4. De illusie dat minder overheid goed is. We weten dat dat fout is: landen met een grote overheid kunnen perfect functioneren. Maar sceptische Amerikanen hebben een punt: Amerika is een politieke kleptocratie geworden (Hacker & Pierson, Winner-Takes-All- Politics, Stiglitz, The Price of Inequality). De medische lobby heeft veel macht: Amerikaanse dokters verdienen véél meer dan Europese, maar Amerikanen zijn helemaal niet gezonder. De consultatie van een huisarts kost 150 à 200 dollar; een beugel plaatsen zesduizend dollar, een bevalling dertigduizend dollar.
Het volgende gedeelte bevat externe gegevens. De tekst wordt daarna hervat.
@[simp] theorem State.push_a (v : Byte) : (s.push v).a = s.a := rfl
@[simp] theorem State.push_x (v : Byte) : (s.push v).x = s.x := rfl
@[simp] theorem State.push_y (v : Byte) : (s.push v).y = s.y := rfl
@[simp] theorem State.push_sp (v : Byte) : (s.push v).sp = s.sp - 1 := rfl
@[simp] theorem State.push_pc (v : Byte) : (s.push v).pc = s.pc := rfl
@[simp] theorem State.push_p (v : Byte) : (s.push v).p = s.p := rfl
@[simp] theorem State.push_cyc (v : Byte) : (s.push v).cyc = s.cyc := rfl
@[simp] theorem State.push_run (v : Byte) : (s.push v).run = s.run := rfl
@[simp] theorem State.push_bus (v : Byte) : (s.push v).bus = s.bus ++ [.write (stackAddr s.sp) v] := rfl
@[simp] theorem State.push_par (v : Byte) : (s.push v).par = s.par := rfl

@[simp] theorem State.memRead_a (d : Addr) : (s.memRead d).2.a = s.a := rfl
@[simp] theorem State.memRead_x (d : Addr) : (s.memRead d).2.x = s.x := rfl
@[simp] theorem State.memRead_y (d : Addr) : (s.memRead d).2.y = s.y := rfl
@[simp] theorem State.memRead_sp (d : Addr) : (s.memRead d).2.sp = s.sp := rfl
@[simp] theorem State.memRead_pc (d : Addr) : (s.memRead d).2.pc = s.pc := rfl
@[simp] theorem State.memRead_p (d : Addr) : (s.memRead d).2.p = s.p := rfl
@[simp] theorem State.memRead_cyc (d : Addr) : (s.memRead d).2.cyc = s.cyc := rfl
@[simp] theorem State.memRead_run (d : Addr) : (s.memRead d).2.run = s.run := rfl
@[simp] theorem State.memRead_bus (d : Addr) : (s.memRead d).2.bus = s.bus ++ [.read d (s.peek d)] := rfl
@[simp] theorem State.memRead_par (d : Addr) : (s.memRead d).2.par = s.par := rfl

@[simp] theorem State.pull_a : (s.pull).2.a = s.a := rfl
@[simp] theorem State.pull_x : (s.pull).2.x = s.x := rfl
@[simp] theorem State.pull_y : (s.pull).2.y = s.y := rfl
@[simp] theorem State.pull_sp : (s.pull).2.sp = s.sp + 1 := rfl
@[simp] theorem State.pull_pc : (s.pull).2.pc = s.pc := rfl
@[simp] theorem State.pull_p : (s.pull).2.p = s.p := rfl
@[simp] theorem State.pull_cyc : (s.pull).2.cyc = s.cyc := rfl
@[simp] theorem State.pull_run : (s.pull).2.run = s.run := rfl
@[simp] theorem State.pull_bus : (s.pull).2.bus = s.bus ++ [.read (stackAddr (s.sp + 1)) (s.peek (stackAddr (s.sp + 1)))] := rfl
@[simp] theorem State.pull_par : (s.pull).2.par = s.par := rfl

@[simp] theorem State.readPair_a (lo hi : Addr) : (s.readPair lo hi).2.a = s.a := rfl
@[simp] theorem State.readPair_x (lo hi : Addr) : (s.readPair lo hi).2.x = s.x := rfl
@[simp] theorem State.readPair_y (lo hi : Addr) : (s.readPair lo hi).2.y = s.y := rfl
@[simp] theorem State.readPair_sp (lo hi : Addr) : (s.readPair lo hi).2.sp = s.sp := rfl
@[simp] theorem State.readPair_pc (lo hi : Addr) : (s.readPair lo hi).2.pc = s.pc := rfl
@[simp] theorem State.readPair_p (lo hi : Addr) : (s.readPair lo hi).2.p = s.p := rfl
@[simp] theorem State.readPair_cyc (lo hi : Addr) : (s.readPair lo hi).2.cyc = s.cyc := rfl
@[simp] theorem State.readPair_run (lo hi : Addr) : (s.readPair lo hi).2.run = s.run := rfl
@[simp] theorem State.readPair_par (lo hi : Addr) : (s.readPair lo hi).2.par = s.par := rfl

/-- What each read answers. -/
@[simp] theorem State.memRead_value (d : Addr) : (s.memRead d).1 = s.peek d := rfl
@[simp] theorem State.pull_value : s.pull.1 = s.peek (stackAddr (s.sp + 1)) := rfl

/-- An update that leaves the bus state alone leaves what each read would answer alone. -/
theorem State.peek_congr_bus {s t : State B} (h : t.busState = s.busState) (d : Addr) : t.peek d = s.peek d := by
  simp [State.peek, h]

@[simp] theorem State.setA_peek (v : Byte) (d : Addr) : (s.setA v).peek d = s.peek d := rfl
@[simp] theorem State.setX_peek (v : Byte) (d : Addr) : (s.setX v).peek d = s.peek d := rfl
@[simp] theorem State.setY_peek (v : Byte) (d : Addr) : (s.setY v).peek d = s.peek d := rfl
@[simp] theorem State.setSp_peek (v : Byte) (d : Addr) : (s.setSp v).peek d = s.peek d := rfl
@[simp] theorem State.setPc_peek (v : Addr) (d : Addr) : (s.setPc v).peek d = s.peek d := rfl
@[simp] theorem State.setP_peek (v : Flags) (d : Addr) : (s.setP v).peek d = s.peek d := rfl
@[simp] theorem State.setNZ_peek (v : Byte) (d : Addr) : (s.setNZ v).peek d = s.peek d := rfl
@[simp] theorem State.addCycles_peek (n : Nat) (d : Addr) : (s.addCycles n).peek d = s.peek d := rfl
@[simp] theorem State.newTransition_peek (d : Addr) : (s.newTransition).peek d = s.peek d := rfl
@[simp] theorem State.raiseUnimplemented_peek (op : Byte) (d : Addr) : (s.raiseUnimplemented op).peek d = s.peek d := rfl
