-- ==== Sys2Proof/Laws/Bus.lean ====
section
/-! SUPPORT. The machine on any bus: the bus state is reached by the logged transactions, and the reference bus gives exec and
step. -/

namespace Sys2Proof.Machine

variable {B : Bus}

/-- Transactions in two parts. -/
theorem Bus.replay_append (b : BusState B.Dev) (l k : List Access) :
    B.replay b (l ++ k) = (B.replay b l).bind fun c => B.replay c k := by
  induction l generalizing b with
  | nil => rfl
  | cons x l ih =>
    cases x with
    | read a v =>
      simp only [List.cons_append, Bus.replay]
      split
      · exact ih _
      · rfl
    | write a v => exact ih _

/-- A state whose bus state is what its transactions, from `b` on, leave. -/
def State.tracedFrom (b : BusState B.Dev) (s : State B) : Prop := B.replay b s.bus = some s.busState

/-- A new transition is traced from its own bus state. -/
theorem State.traced_new (s : State B) : s.newTransition.tracedFrom s.busState := rfl

/-- A read keeps the trace. -/
theorem State.traced_memRead {b : BusState B.Dev} {s : State B} (h : s.tracedFrom b) (a : Addr) :
    (s.memRead a).2.tracedFrom b := by
  simp only [State.tracedFrom] at h ⊢
  simp only [State.memRead_bus, Bus.replay_append, h, Option.bind_some, Bus.replay, State.peek, if_true,
    State.memRead_busState]

/-- A write keeps the trace. -/
theorem State.traced_memWrite {b : BusState B.Dev} {s : State B} (h : s.tracedFrom b) (a : Addr) (v : Byte) :
    (s.memWrite a v).tracedFrom b := by
  simp only [State.tracedFrom] at h ⊢
  simp only [State.memWrite_bus, Bus.replay_append, h, Option.bind_some, Bus.replay, State.memWrite_busState]

/-! An update of a register leaves the bus state and the transactions alone. -/

@[simp] theorem State.traced_setA {b : BusState B.Dev} {s : State B} (v : Byte) :
    (s.setA v).tracedFrom b ↔ s.tracedFrom b := Iff.rfl
@[simp] theorem State.traced_setX {b : BusState B.Dev} {s : State B} (v : Byte) :
    (s.setX v).tracedFrom b ↔ s.tracedFrom b := Iff.rfl
@[simp] theorem State.traced_setY {b : BusState B.Dev} {s : State B} (v : Byte) :
    (s.setY v).tracedFrom b ↔ s.tracedFrom b := Iff.rfl
@[simp] theorem State.traced_setSp {b : BusState B.Dev} {s : State B} (v : Byte) :
    (s.setSp v).tracedFrom b ↔ s.tracedFrom b := Iff.rfl
@[simp] theorem State.traced_setPc {b : BusState B.Dev} {s : State B} (v : Addr) :
    (s.setPc v).tracedFrom b ↔ s.tracedFrom b := Iff.rfl
@[simp] theorem State.traced_setP {b : BusState B.Dev} {s : State B} (v : Flags) :
    (s.setP v).tracedFrom b ↔ s.tracedFrom b := Iff.rfl
@[simp] theorem State.traced_setNZ {b : BusState B.Dev} {s : State B} (v : Byte) :
    (s.setNZ v).tracedFrom b ↔ s.tracedFrom b := Iff.rfl
@[simp] theorem State.traced_addCycles {b : BusState B.Dev} {s : State B} (v : Nat) :
    (s.addCycles v).tracedFrom b ↔ s.tracedFrom b := Iff.rfl
@[simp] theorem State.traced_raiseUnimplemented {b : BusState B.Dev} {s : State B} (v : Byte) :
    (s.raiseUnimplemented v).tracedFrom b ↔ s.tracedFrom b := Iff.rfl

/-- A push keeps the trace. -/
theorem State.traced_push {b : BusState B.Dev} {s : State B} (h : s.tracedFrom b) (v : Byte) : (s.push v).tracedFrom b :=
  (State.traced_setSp _).2 (State.traced_memWrite h _ v)

/-- A pull keeps the trace. -/
theorem State.traced_pull {b : BusState B.Dev} {s : State B} (h : s.tracedFrom b) : s.pull.2.tracedFrom b :=
  State.traced_memRead ((State.traced_setSp (s.sp + 1)).2 h) _

/-- Two reads keep the trace. -/
theorem State.traced_readPair {b : BusState B.Dev} {s : State B} (h : s.tracedFrom b) (lo hi : Addr) :
    (s.readPair lo hi).2.tracedFrom b :=
  State.traced_memRead (State.traced_memRead h lo) hi

/-- Resolving a mode keeps the trace. -/
theorem State.traced_resolve {b : BusState B.Dev} {s : State B} (h : s.tracedFrom b) (m : Mode) :
    (s.resolve m).2.tracedFrom b := by
  cases m <;> first | exact h | exact State.traced_readPair h _ _

/-- Reading an operand keeps the trace. -/
theorem State.traced_readOperand {b : BusState B.Dev} {s : State B} (h : s.tracedFrom b) (m : Mode) :
    (s.readOperand m).2.tracedFrom b := by
  cases m <;> first | exact h | exact State.traced_memRead (State.traced_resolve h _) _

/-- Loading a vector keeps the trace. -/
theorem State.traced_loadVector {b : BusState B.Dev} {s : State B} (h : s.tracedFrom b) (vec : Addr) :
    (s.loadVector vec).tracedFrom b :=
  (State.traced_setPc _).2 (State.traced_readPair h _ _)

/-- Entering a handler keeps the trace. -/
theorem State.traced_enterHandler {b : BusState B.Dev} {s : State B} (h : s.tracedFrom b) (ret : Addr) (status : Byte)
    (vec : Addr) : (s.enterHandler ret status vec).tracedFrom b :=
  State.traced_loadVector ((State.traced_setP _).2 (State.traced_push (State.traced_push (State.traced_push h _) _) _)) vec

/-- Returning from a handler keeps the trace. -/
theorem State.traced_returnFromHandler {b : BusState B.Dev} {s : State B} (h : s.tracedFrom b) :
    s.returnFromHandler.tracedFrom b :=
  (State.traced_setPc _).2 (State.traced_pull (State.traced_pull ((State.traced_setP _).2 (State.traced_pull h))))

/-! Each access class completes and keeps the trace when the operation it is given does (R162). -/

theorem registerClass_traced {b : BusState B.Dev} {s : State B} (h : s.tracedFrom b) (cost : Nat) {op : State B → State B}
    (ho : ∀ t : State B, t.tracedFrom b → (op t).tracedFrom b) :
    ∃ t, registerClass cost op s = .next t ∧ t.tracedFrom b :=
  ⟨_, rfl, (State.traced_addCycles _).2 (ho _ ((State.traced_setPc _).2 h))⟩

theorem readClass_traced {b : BusState B.Dev} {s : State B} (h : s.tracedFrom b) (m : Mode) {op : Byte → State B → State B}
    (ho : ∀ v (t : State B), t.tracedFrom b → (op v t).tracedFrom b) :
    ∃ t, readClass m op s = .next t ∧ t.tracedFrom b :=
  ⟨_, rfl, (State.traced_addCycles _).2 (ho _ _ ((State.traced_setPc _).2 (State.traced_readOperand h m)))⟩

theorem writeClass_traced {b : BusState B.Dev} {s : State B} (h : s.tracedFrom b) (m : Mode) (value : State B → Byte) :
    ∃ t, writeClass m value s = .next t ∧ t.tracedFrom b :=
  ⟨_, rfl, (State.traced_addCycles _).2 (State.traced_memWrite ((State.traced_setPc _).2 (State.traced_resolve h m)) _ _)⟩

theorem modifyClass_traced {b : BusState B.Dev} {s : State B} (h : s.tracedFrom b) (m : Mode)
    {micro : Byte → State B → Byte × State B} {after : Byte → State B → State B}
    (hm : ∀ v (t : State B), t.tracedFrom b → (micro v t).2.tracedFrom b)
    (ha : ∀ v (t : State B), t.tracedFrom b → (after v t).tracedFrom b) :
    ∃ t, modifyClass m micro after s = .next t ∧ t.tracedFrom b :=
  ⟨_, rfl, (State.traced_addCycles _).2 (ha _ _ (State.traced_memWrite
    (hm _ _ ((State.traced_setPc _).2 (State.traced_memRead (State.traced_resolve h m) _))) _ _))⟩

theorem branchClass_traced {b : BusState B.Dev} {s : State B} (h : s.tracedFrom b) (taken : Bool) (d : Byte) :
    ∃ t, branchClass taken d s = .next t ∧ t.tracedFrom b := by
  cases taken <;> exact ⟨_, rfl, h⟩

theorem gated_traced {b : BusState B.Dev} {s : State B} (h : s.tracedFrom b) (op : Byte)
    {meaning : State B → Host.Outcome (State B) Fault Refusal} (hm : ∃ t, meaning s = .next t ∧ t.tracedFrom b) :
    ∃ t, gated op meaning s = .next t ∧ t.tracedFrom b := by
  unfold gated
  split
  · exact hm
  · exact ⟨_, rfl, h⟩

/-- The fetch is traced from the bus state before it. -/
theorem State.traced_fetched (s : State B) : s.fetched.tracedFrom s.busState := by
  have h0 := State.traced_memRead (State.traced_new s) s.pc
  unfold State.fetched State.fetch
  dsimp only
  split
  · exact h0
  · exact State.traced_memRead h0 _
  · exact State.traced_memRead (State.traced_memRead h0 _) _

end Sys2Proof.Machine
end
Trumps economisch populisme en protectionisme verhult de realiteit van nog meer regels ten voordele van de rijken.

Amerika zit in een vicieuze spiraal van meer ongelijkheid, minder mobiliteit en meer politieke polarisering en dat tot in obscene proporties. Dat is slecht voor de Amerikanen, maar voor de literatuur, voor de film en voor het toneel is het absoluut fantastisch. Of zoals Ronald Reagan zei: “you ain't seen nothing yet”. Het beste moet nog komen.